Activity
Once you find the line with "e.code.length ≤ Config.maxLen" in the data that follows, repeat it and every line after it exactly, through the line with "def WriterOk (s".

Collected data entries
Start of Block

-- ==== Sys2Proof/Safety.lean ====
section
/-! DEFINITION. The terms claims about the machine are stated in: the invariants of the stores and cursors
(10_state.md R34 to R41), the bit streams the two ports carry (20_memory.md R49, R50, R68, R69), the header format
(44_header.md R103), and when a run has succeeded and what its
result is (70_reset_and_hazards.md R161). -/

namespace Sys2Proof.Machine

open Sys2Proof

/-! ### Streams as bit strings -/

/-- The eight stream bits of a byte, first bit first (R49). -/
def byteBits (o : Config.BitOrder) (y : Byte) : Bits := (List.range 8).map fun k => y.getLsbD (bitPos o k)

/-- The stream bits of a byte sequence. -/
def bytesBits (o : Config.BitOrder) (ys : List Byte) : Bits := ys.flatMap (byteBits o)

/-- The bits in the writer's buffer that are not yet delivered (R39). -/
def pendingBits (s : State) : Bits := (bytesBits s.params.bitOrder s.wrBuf).take s.wrOff

/-- All the bits that have gone out: those in SNK and those still in the writer's buffer. -/
def sentBits (s : State) : Bits := bytesBits s.params.bitOrder s.snk ++ pendingBits s

/-- "The total number of source bits consumed since the current open" (R41). -/
def consumed (s : State) : Nat := 8 * s.bufBytes * s.rdChunk + s.rdOff

/-- The bits of the open presentation that are not yet read. -/
def unreadBits (s : State) : Bits := (bytesBits s.params.bitOrder s.src.bytes).drop (consumed s)

/-- The bytes of the open presentation that are not yet read, at an aligned position. -/
def unreadBytes (s : State) : List Byte := s.src.bytes.drop (consumed s / 8)

/-- `P = (8 - L mod 8) mod 8`, the padding of `L` bits to whole bytes (R103). -/
def padLen (len : Nat) : Nat := (8 - len % 8) % 8

/-- One header entry (R103): symbol, length, code, zero padding. -/
def entryBits (o : Config.BitOrder) (y : Byte) (c : Bits) : Bits :=
  byteBits o y ++ byteBits o (BitVec.ofNat 8 c.length) ++ c ++ List.replicate (padLen c.length) false

/-- The entries of the symbols of a list that have a code. -/
def entriesBits (o : Config.BitOrder) (t : Table CodeEntry) (ys : List Byte) : Bits :=
  ys.flatMap fun y => match cell t y with
    | none => []
    | some c => entryBits o y c

/-- The two count bytes, low byte first. -/
def countBits (o : Config.BitOrder) (n : Nat) : Bits :=
  byteBits o ((BitVec.ofNat 16 n).extractLsb' 0 8) ++ byteBits o ((BitVec.ofNat 16 n).extractLsb' 8 8)

/-- The header of a code table (R103, R105): the 16-bit count, low byte first, and the entries in ascending symbol
value. -/
def headerBits (o : Config.BitOrder) (t : Table CodeEntry) : Bits :=
  countBits o (codeCount t) ++ entriesBits o t allBytes

/-- One entry as a header on input may hold it (R103, R104): a symbol, its code, and padding bits of any value. -/
structure HeaderEntry where
  sym : Byte
  code : Bits
  padding : Bits
  deriving DecidableEq, Repr

/-- The entry has a length the 1-byte field can hold and the padding the format asks for. -/
def HeaderEntry.ok (e : HeaderEntry) : Prop :=
  e.code.length ≤ Config.maxLen ∧ e.padding.length = padLen e.code.length

/-- The entry's bits. -/
def HeaderEntry.bits (o : Config.BitOrder) (e : HeaderEntry) : Bits :=
  byteBits o e.sym ++ byteBits o (BitVec.ofNat 8 e.code.length) ++ e.code ++ e.padding

/-- The code table a list of entries gives: a later entry for a symbol replaces an earlier one (R107). -/
def parsedTable (es : List HeaderEntry) : Table CodeEntry :=
  es.foldl (fun t e => setCell t e.sym (some e.code)) (constTable none)

/-- The codes of a byte sequence one after another (R126); a byte without a code gives none. -/
def payloadBits (t : Table CodeEntry) (ys : List Byte) : Bits := ys.flatMap fun y => (cell t y).getD []

/-! ### Invariants -/

/-- The writer cursor (R38, R39): a buffer of `BUF_BYTES` bytes, an offset inside it, and zeros from the offset on. -/
def WriterOk (s : State) : Prop :=
  s.wrBuf.length = s.bufBytes ∧ s.wrOff < 8 * s.bufBytes ∧
    ∀ k, s.wrOff ≤ k → bitAt s.params.bitOrder s.wrBuf k = false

End of Block

Solved exercise
  e.code.length ≤ Config.maxLen ∧ e.padding.length = padLen e.code.length

/-- The entry's bits. -/
def HeaderEntry.bits (o : Config.BitOrder) (e : HeaderEntry) : Bits :=
  byteBits o e.sym ++ byteBits o (BitVec.ofNat 8 e.code.length) ++ e.code ++ e.padding

/-- The code table a list of entries gives: a later entry for a symbol replaces an earlier one (R107). -/
def parsedTable (es : List HeaderEntry) : Table CodeEntry :=
  es.foldl (fun t e => setCell t e.sym (some e.code)) (constTable none)

/-- The codes of a byte sequence one after another (R126); a byte without a code gives none. -/
def payloadBits (t : Table CodeEntry) (ys : List Byte) : Bits := ys.flatMap fun y => (cell t y).getD []

/-! ### Invariants -/

/-- The writer cursor (R38, R39): a buffer of `BUF_BYTES` bytes, an offset inside it, and zeros from the offset on. -/
def WriterOk (s : State) : Prop :=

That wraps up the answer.